Pull out every line below containing the word "instruction".

◇ ◇ ◇ ◇ ◇ ◇ ◇

/-- An instruction changes no register but those it names as destination, the block it loads, and the flag (R11). -/
theorem exec_reg_of_not_writesReg {i : Instr} {s t : State} {r : Nibble} (h : exec i s = .next t)
    (hw : writesReg i r = false) : t.reg r = s.reg r := by
  cases i with
  | cls | jp | seImm | sneImm | seReg | sneReg | ldI | jpV0 | ldDtVx | ldStVx | addI | ldF =>
    obtain rfl := Host.Outcome.next.inj h
    rfl
  | ldImm x | addImm x | ldReg x | or x | and x | xor x | rnd x | ldVxDt x =>
    have hx : x ≠ r := fun hx => by simp [writesReg, hx] at hw
    obtain rfl := Host.Outcome.next.inj h
    simp [hx]
  | addReg x | sub x | shr x | subn x | shl x =>
    simp only [writesReg, Bool.or_eq_false_iff, beq_eq_false_iff_ne] at hw
    obtain rfl := Host.Outcome.next.inj h
    exact flagThenReg_reg_of_ne hw.1.symm hw.2.symm s _ _
  | ldVxK x =>
    have hx : x ≠ r := fun hx => by simp [writesReg, hx] at hw
    cases hk : s.firstKey with
    | none =>
      obtain rfl := eq_of_next (exec_ldVxK_of_none hk x) h
      rfl
    | some k =>
      obtain rfl := eq_of_next (exec_ldVxK_of_some hk x) h
      simp [hx]
  | skp | sknp => exact attempt_reg h fun _ _ => rfl
  | call =>
    refine attempt_reg h fun u hu => ?_
    obtain ⟨st, sp, rfl⟩ := push_eq_some hu
    rfl
  | ret =>
    refine attempt_reg h fun u hu => ?_
    obtain ⟨sp, hsp⟩ := pop_eq_some hu
    rw [hsp]
    rfl
  | ldB | ldMemVx =>
    refine attempt_reg h fun u hu => ?_
    obtain ⟨m, rfl⟩ := storeBytes_eq_some hu
    rfl
  | drw =>
    have hf : 0xF#4 ≠ r := fun hf => by simp [writesReg, hf] at hw
    exact attempt_reg h fun _ _ => by simp [State.afterDraw, hf]
  | ldVxMem x =>
    have hx : x.toNat < r.toNat := by simpa [writesReg] using hw
    refine attempt_reg h fun bs hbs => ?_
    have hlen : bs.length ≤ r.toNat := (length_of_loadBytes hbs).trans_le hx
    simp [hlen]

/-- Settles O39: the frame is `exec_reg_of_not_writesReg`; what a flag writer leaves in `VF` is a `flagByte`. -/
theorem registersWrittenOnlyWhereNamed : Obligations.RegistersWrittenOnlyWhereNamed := by
  unfold Obligations.RegistersWrittenOnlyWhereNamed
  refine ⟨fun i s t r h hw => exec_reg_of_not_writesReg h hw, fun x y s t hx h => ?_, fun x y n s t hc h => ?_⟩
  · obtain h | h | h | h | h := h
    all_goals
      obtain rfl := Host.Outcome.next.inj h
      rw [flagThenReg_flag hx]
      exact flagByte_eq _
  · have hs : n.toNat > 0 → s.index.toNat + n.toNat - 1 ≤ 0xFFF := by simpa [ownCondition] using hc
    obtain rfl := eq_of_next (exec_drw_of_le (by omega) x y) h
    simpa [State.afterDraw] using flagByte_eq _

/-! ### The invariant -/

/-- The part of `Inv` about the stack: every entry is an address a word was fetched from (R15). -/
def StackFetched (s : State) : Prop := ∀ k : Fin 16, s.stack[k.val].toNat ≤ 0xFFE

/-- Every fatal condition has a code 1 to 5 (R140). -/
theorem causeCode_range (c : Cause) : 1 ≤ (causeCode c).toNat ∧ (causeCode c).toNat ≤ 5 := by
  cases c <;> decide

/-- A fatal condition writes a report that agrees with `halted` (R142). -/
theorem raise_reportWf (s : State) (c : Cause) (w : Word) : ReportWf (s.raise c w) :=
  ⟨(nomatch ·), fun _ => ⟨(causeCode_range c).1, (causeCode_range c).2, rfl⟩⟩

/-- A fatal condition keeps the invariant. -/
theorem raise_inv {s : State} (hs : Inv s) (c : Cause) (w : Word) : Inv (s.raise c w) := by
  obtain ⟨hmem, hpc, hstack, -⟩ := hs
  exact ⟨hmem, hpc, hstack, raise_reportWf s c w⟩

/-- An instruction of a running machine leaves a report that agrees with `halted`. -/
theorem exec_reportWf {i : Instr} {s t : State} (hs : ReportWf s) (hrun : s.halted = false) (h : exec i s = .next t) :
    ReportWf t := by
  cases exec_effect h with
  | raised c => exact raise_reportWf s c _
  | regs | index | stack | delay | sound | mem | display =>
    exact ⟨hs.1, fun hhalt => absurd (hrun.symm.trans hhalt) Bool.false_ne_true⟩

/-- An instruction keeps the canonical form of memory. -/
theorem exec_mem_wf {i : Instr} {s t : State} (hs : Memory.wf s.font s.mem = true) (h : exec i s = .next t) :
    Memory.wf t.font t.mem = true := by
  cases exec_effect h with
  | raised | regs | index | stack | delay | sound | display => exact hs
  | mem hi =>
    obtain ⟨x, rfl | rfl⟩ := hi
    all_goals
      exact attempt_induction (P := fun u => Memory.wf u.font u.mem = true) h hs fun _ hu =>
        (storeBytes_cases hs hu).2.1

/-- A push of an address a word was fetched from keeps the stack one of such addresses. -/
theorem push_stackFetched {s t : State} {w : Word} (hs : StackFetched s) (hw : w.toNat ≤ 0xFFE)
    (h : s.push w = some t) : StackFetched t := by
  by_cases hlt : s.sp.val < 16
  · obtain rfl := Option.some.inj ((push_of_lt hlt w).symm.trans h)
    intro k
    simp only [Vector.getElem_set]
    split
    · exact hw
    · exact hs k
  · simp [push_of_full (show s.sp.val = 16 by omega)] at h

/-- An instruction at an address a word was fetched from keeps the stack one of such addresses: only a call writes an
entry, and it writes its own address (R82). -/
theorem exec_stackFetched {i : Instr} {s t : State} (hs : StackFetched s) (hpc : s.pc.toNat ≤ 0xFFE)
    (h : exec i s = .next t) : StackFetched t := by
  cases exec_effect h with
  | raised | regs | index | delay | sound | mem | display => exact hs
  | stack hi =>
    obtain ⟨nnn, rfl | rfl⟩ := hi
    · exact attempt_induction (P := StackFetched) h hs fun u hu =>
        (push_stackFetched hs hpc hu : StackFetched u)
    · refine attempt_induction (P := StackFetched) h hs fun u hu => ?_
      obtain ⟨sp, hsp⟩ := pop_eq_some hu
      rw [hsp]
      exact hs

/-- The default of R26 from an address a word was fetched from. -/
theorem toNat_advance_le {w : Word} (h : w.toNat ≤ 0xFFE) : (w + 2).toNat ≤ 0x10FE := by
  bv_omega

/-- A skip from an address a word was fetched from. -/
theorem toNat_skip_le {w : Word} (h : w.toNat ≤ 0xFFE) (p : Prop) [Decidable p] :
    (if p then w + 4 else w + 2).toNat ≤ 0x10FE := by
  split
  · bv_omega
  · exact toNat_advance_le h

/-- A jump goes to an address of 12 bits (R81). -/
theorem toNat_jump_le (nnn : Addr) : (nnn.setWidth 16 : Word).toNat ≤ 0x10FE := by
  have := nnn.isLt
  rw [BitVec.toNat_setWidth]
  omega
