-- ==== Sys2Proof/Word.lean ====
section
/-! DEFINITION. The word types of both lines (spec 11 R196): bytes, and the 2 and 4 byte fields made of them. -/

namespace Sys2Proof

/-- One byte of a frame. -/
abbrev Byte := BitVec 8

/-- A 2-byte field. -/
abbrev Half := BitVec 16

/-- A 4-byte field: clocks, lot ids, doses, sequence numbers, check words. -/
abbrev Word := BitVec 32

end Sys2Proof
end

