/-! ### Door and beacon units (spec 05) -/

/-- R86 -/
inductive DoorMode where
  | off | contact | seal | count | inhibit
  deriving DecidableEq, Repr

/-- R86 -/
inductive Polarity where
  | highIsOpen | lowIsOpen
  deriving DecidableEq, Repr

/-- R86: a door table entry. -/
structure DoorEntry where
  mode     : DoorMode
  polarity : Polarity
  debounce : Nat
  zones    : ZoneSet
  recovery : Nat
  assumed  : Nat
  deriving DecidableEq, Repr

/-- R93 -/
inductive DoorState where
  | opened | closed | armed | broken | unused
  deriving DecidableEq, Repr

/-- R87, R93: a door's line level, the reference milliseconds of a change being timed, and its runtime record.
A level is true when high. `stretchAt` is the start of the open stretch in elapsed time (R94). -/
structure DoorRt where
  line        : Bool
  changedAt   : Option Nat
  state       : DoorState
  level       : Bool
  openSince   : Option Clock
  stretchAt   : Option Nat
  lastOpen    : Option Clock
  lastClose   : Option Clock
  recoveryAt  : Option Clock
  openUntil   : Option Clock
  armedLevel  : Bool
  armingClock : Clock
  visit       : Option (Fin 25)
  openings    : Nat
  openSeconds : Word
  overlong    : Bool
  deriving DecidableEq, Repr

/-- The door unit. -/
structure Doors where
  entries : Vector DoorEntry 4
  rts     : Vector DoorRt 4
  deriving DecidableEq, Repr

/-- R102: a beacon's inhibit: a door line and its active level. -/
structure Inhibit where
  door : Fin 4
  high : Bool
  deriving DecidableEq, Repr

/-- R102: a beacon table entry. -/
structure BeaconEntry where
  causes  : KindSet
  onTime  : Nat
  offTime : Nat
  count   : Nat
  inhibit : Option Inhibit
  deriving DecidableEq, Repr

/-- R103: a running train: its phase, the reference milliseconds at which the phase ends, and the pulses
remaining of a counted train (none: continuous). -/
structure Running where
  on        : Bool
  endsAt    : Nat
  remaining : Option Nat
  deriving DecidableEq, Repr

/-- The beacon unit; a train that is absent is Stopped (R103). -/
structure Beacons where
  entries : Vector BeaconEntry 2
  trains  : Vector (Option Running) 2
  deriving DecidableEq, Repr

/-! ### Trip unit (spec 06) -/

/-- R108 -/
inductive TripMode where
  | van | room
  deriving DecidableEq, Repr

/-- R109 -/
inductive TripState where
  | noTrip | loading | transit
  | atStop (k : Fin 25)
  | dock
  deriving DecidableEq, Repr

/-- R108: the trip record. -/
structure TripRecord where
  tripId    : Word
  mode      : TripMode
  sealWord  : Word
  retention : Nat
  stopCount : Nat
  state     : TripState
  nextProof : Nat
  deriving DecidableEq, Repr

/-- R115: a stop table entry. -/
structure StopEntry where
  stopId  : Word
  doors   : DoorSet
  budget  : Nat
  settle  : Nat
  visited : Bool
  deriving DecidableEq, Repr

/-- The trip unit; `visitStart` is the reference milliseconds at which the visit began (R98). -/
structure Trip where
  record     : TripRecord
  stops      : Vector StopEntry 25
  clock      : Clock
  unsynced   : Bool
  visitStart : Nat
  deriving DecidableEq, Repr

/-! ### Scan and handover unit (spec 07) -/

/-- R126: the actions of a scan. -/
inductive ScanAction where
  | load | unload | confirm | refuse
  deriving DecidableEq, Repr

/-- R127: the reasons of a rejection, in the order that numbers them. -/
inductive Reject where
  | noSuchLot | wrongState | wrongTripState | noPending | busy | notManifested
  deriving DecidableEq, Repr

/-- R131: the advisory kinds. -/
structure Advisory where
  hold    : Bool
  misdrop : Bool
  deriving DecidableEq, Repr

/-- R127: the outcome of a verdict. -/
inductive ScanOutcome where
  | accepted
  | advise (kinds : Advisory)
  | rejected (why : Reject)
  deriving DecidableEq, Repr

/-- R127: a verdict. -/
structure Verdict where
  action  : ScanAction
  lot     : Word
  outcome : ScanOutcome
  deriving DecidableEq, Repr
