-- ==== Sys2Proof/Decode.lean ====
section
/-! DEFINITION. The table of operations gives no row bits, so no word spells a command (log 30). What does spell
commands are the frames of the trunk line: here are their payload layouts (spec 11 R183, R188, R189, R197). -/

namespace Sys2Proof

/-- No row of the table of operations gives bits: no word spells a command. -/
def decodeTableWord (_nbits _w : Nat) : Option Instr := none

open Machine (word half)

/-! ### Table writes (R188, R197) -/

/-- R2: the fields of a node table write. -/
def decodeNode : List Byte → Option NodeFields
  | [en, addr, kind, zone, off, dwell, pol, par, 0, lost] =>
    some { enabled := en, address := addr, kind := kind, zone := zone, offset := off, dwell := dwell, policy := pol,
           policyParam := par, aliasAddr := none, lostLimit := lost }
  | [en, addr, kind, zone, off, dwell, pol, par, 1, al, lost] =>
    some { enabled := en, address := addr, kind := kind, zone := zone, offset := off, dwell := dwell, policy := pol,
           policyParam := par, aliasAddr := some al, lostLimit := lost }
  | _ => none

/-- R197: an optional byte at the head of a list of bytes. -/
def optByte : List Byte → Option (Option Byte × List Byte)
  | p :: rest =>
    if p = 0 then some (none, rest)
    else if p = 1 then
      match rest with
      | x :: rest' => some (some x, rest')
      | [] => none
    else none
  | [] => none

/-- R197: an optional two-byte field at the head of a list of bytes. -/
def optHalf : List Byte → Option (Option Half × List Byte)
  | p :: rest =>
    if p = 0 then some (none, rest)
    else if p = 1 then
      match rest with
      | x :: y :: rest' => some (some (half x y), rest')
      | _ => none
    else none
  | [] => none

/-- R197: an optional four-byte field at the head of a list of bytes. -/
def optWord : List Byte → Option (Option Word × List Byte)
  | p :: rest =>
    if p = 0 then some (none, rest)
    else if p = 1 then
      match rest with
      | x :: y :: z :: w :: rest' => some (some (word x y z w), rest')
      | _ => none
    else none
  | [] => none

/-- R197: the optional fields of a manifest add, which end the payload. -/
def decodeManifestTail (lot : Word) (cls zone : Byte) (bytes : List Byte) : Option ManifestFields :=
  match optByte bytes with
  | none => none
  | some (planned, b1) =>
    match optWord b1 with
    | none => none
    | some (inherited, b2) =>
      match optHalf b2 with
      | some (arrival, []) =>
        some { lot := lot, cls := cls, zone := zone, planned := planned, inherited := inherited, arrival := arrival }
      | _ => none

/-- R197: the fields of a write to the lot view: a manifest add, or a manifest delete. -/
def decodeLotWrite (h : ReqHdr) (index : Byte) : List Byte → Option Instr
  | [l3, l2, l1, l0, 1] => some (.manifestDelete h index (word l3 l2 l1 l0))
  | l3 :: l2 :: l1 :: l0 :: 0 :: cls :: zone :: rest =>
    (decodeManifestTail (word l3 l2 l1 l0) cls zone rest).map (.manifestAdd h index)
  | _ => none

/-- R102: the fields of a beacon table write. -/
def decodeBeacon : List Byte → Option BeaconFields
  | [c1, c0, on, off, n, 0] => some { causes := half c1 c0, onTime := on, offTime := off, count := n, inhibit := none }
  | [c1, c0, on, off, n, 1, d, l] =>
    some { causes := half c1 c0, onTime := on, offTime := off, count := n, inhibit := some (d, l) }
  | _ => none

/-- R188: the write that a table, an index and field bytes spell; none is refused by the trunk port. -/
def decodeFields (h : ReqHdr) (table : Nat) (index : Byte) (fields : List Byte) : Option Instr :=
  match table with
  | 1 => (decodeNode fields).map (.nodeTableWrite h index)
  | 3 =>
    (match fields with
     | [a, b] => some (.lineSettingsWrite h index { roundFloor := a, replyWindow := b })
     | _ => none)
  | 4 =>
    (match fields with
     | [en, s1, s0, t] => some (.zoneTableWrite h index { enabled := en, staleness := half s1 s0, step := t })
     | _ => none)
  | 6 =>
    (match fields with
     | [a1, a0, t1, t0, lag, w3, w2, w1, w0, h3, h2, h1, h0, k] =>
       some (.classTableWrite h index
         { tw := half a1 a0, ts := half t1 t0, lag := lag, watch := word w3 w2 w1 w0, hold := word h3 h2 h1 h0, shock := k })
     | _ => none)
  | 7 =>
    (match fields with
     | [p, n, l3, l2, l1, l0] =>
       some (.engineSettingsWrite h index { period := p, interval := n, lastUpdate := word l3 l2 l1 l0 })
     | _ => none)
  | 8 => decodeLotWrite h index fields
  | 9 =>
    (match fields with
     | [m, p, d, z1, z0, r1, r0, a1, a0] =>
       some (.doorTableWrite h index
         { mode := m, polarity := p, debounce := d, zones := half z1 z0, recovery := half r1 r0, assumed := half a1 a0 })
     | _ => none)
  | 11 => (decodeBeacon fields).map (.beaconTableWrite h index)
  | 13 =>
    (match fields with
     | [i3, i2, i1, i0, d, b1, b0, s1, s0, v] =>
       some (.stopTableWrite h index
         { stopId := word i3 i2 i1 i0, doors := d, budget := half b1 b0, settle := half s1 s0, visited := v })
     | _ => none)
  | 14 => (match fields with | [w] => some (.scanSettingsWrite h index w) | _ => none)
  | 16 => (match fields with | [w1, w0] => some (.proofSettingsWrite h index (half w1 w0)) | _ => none)
  | 18 => (match fields with | [w1, w0] => some (.claimSettingsWrite h index (half w1 w0)) | _ => none)
  | 20 => (match fields with | [k1, k0] => some (.eventSettingsWrite h index (half k1 k0)) | _ => none)
  | _ => none

/-- R188: the write that the payload of an MG_WRITE spells. -/
def decodeWrite (h : ReqHdr) : List Byte → Option Instr
  | table :: index :: fields => decodeFields h table.toNat index fields
  | _ => none

/-! ### Commands (R189, R197) -/

/-- R197: the optional fields of TRIP_OPEN, which end the payload. -/
def decodeTripTail (id : Word) (mode : Byte) (sealWord : Word) (bytes : List Byte) : Option TripOpenParams :=
  match optByte bytes with
  | none => none
  | some (retention, rest) =>
    match optByte rest with
    | some (stops, []) =>
      some { tripId := id, mode := mode, sealWord := sealWord, retention := retention, stopCount := stops }
    | _ => none

/-- R189, R197: the command that a number and parameter bytes spell. -/
def decodeParams (h : ReqHdr) (command : Nat) (params : List Byte) : Option Instr :=
  match command with
  | 1 =>
    (match params with
     | i3 :: i2 :: i1 :: i0 :: m :: w3 :: w2 :: w1 :: w0 :: rest =>
       (decodeTripTail (word i3 i2 i1 i0) m (word w3 w2 w1 w0) rest).map (.tripOpen h)
     | _ => none)
  | 2 => (match params with | [] => some (.depart h) | _ => none)
  | 3 => (match params with | [k] => some (.arrive h k) | _ => none)
  | 4 => (match params with | [] => some (.tripClose h) | _ => none)
  | 5 => (match params with | [l3, l2, l1, l0, z] => some (.moveLot h (word l3 l2 l1 l0) z) | _ => none)
  | 6 => (match params with | [d] => some (.armSeal h d) | _ => none)
  | 7 => (match params with | [b] => some (.beaconClear h b) | _ => none)
  | 8 => (match params with | [c3, c2, c1, c0] => some (.timeSet h (word c3 c2 c1 c0)) | _ => none)
  | 9 => (match params with | [k1, k0] => some (.eventClear h (half k1 k0)) | _ => none)
  | 10 => (match params with | [a] => some (.setAddress h a) | _ => none)
  | 11 => (match params with | [] => some (.resetLink h) | _ => none)
  | 12 => (match params with | [] => some (.resetFull h) | _ => none)
  | _ => none

/-- R189: the command that the payload of an MG_CMD spells. -/
def decodeCommand (h : ReqHdr) : List Byte → Option Instr
  | command :: params => decodeParams h command.toNat params
  | [] => none

/-! ### Inbound trunk frames (R183) -/

/-- R183: the kinds of a request to the trunk address. -/
def isRequestKind (k : Byte) : Bool :=
  [Machine.kMgRead, Machine.kMgWrite, Machine.kMgCmd, Machine.kClaimQ, Machine.kProofAck, Machine.kJrnlReq].contains k

/-- R183: whether a frame, with its Check as received, is discarded and counted. -/
def isFrameError (addr : Byte) (f : Frame) (check : Half) : Bool :=
  decide (check ≠ f.check) || decide (56 < f.payload.length)
    || (!Machine.isAlias f.dest && (decide (f.dest ≠ addr) || !isRequestKind f.kind))

/-- The head of a request frame. -/
def Frame.hdr (f : Frame) : ReqHdr := { dest := f.dest.setWidth 7, src := f.src, tag := f.tag }

/-- R183: the command that an inbound trunk frame spells, under the trunk address as it stands. -/
def trunkCommand (addr : Byte) (f : Frame) (check : Half) : Instr :=
  if isFrameError addr f check then .frameError f check
  else if Machine.isAlias f.dest then .throughFrame f
  else if f.kind = Machine.kMgRead then .mgRead f.hdr f.payload
  else if f.kind = Machine.kMgWrite then (decodeWrite f.hdr f.payload).getD (.mgWriteRefused f.hdr f.payload)
  else if f.kind = Machine.kMgCmd then (decodeCommand f.hdr f.payload).getD (.mgCmdInvalid f.hdr f.payload)
  else if f.kind = Machine.kClaimQ then .claimQ f.hdr f.payload
  else if f.kind = Machine.kProofAck then .proofAck f.hdr f.payload
  else .jrnlReq f.hdr f.payload

end Sys2Proof
end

◇ ◇ ◇ ◇ ◇ ◇ ◇

**Response to the task:**
/-- An instruction changes no register but those it names as destination, the block it loads, and the flag (R11). -/
/-- An instruction of a running machine leaves a report that agrees with `halted`. -/
/-- An instruction keeps the canonical form of memory. -/
/-- An instruction at an address a word was fetched from keeps the stack one of such addresses: only a call writes an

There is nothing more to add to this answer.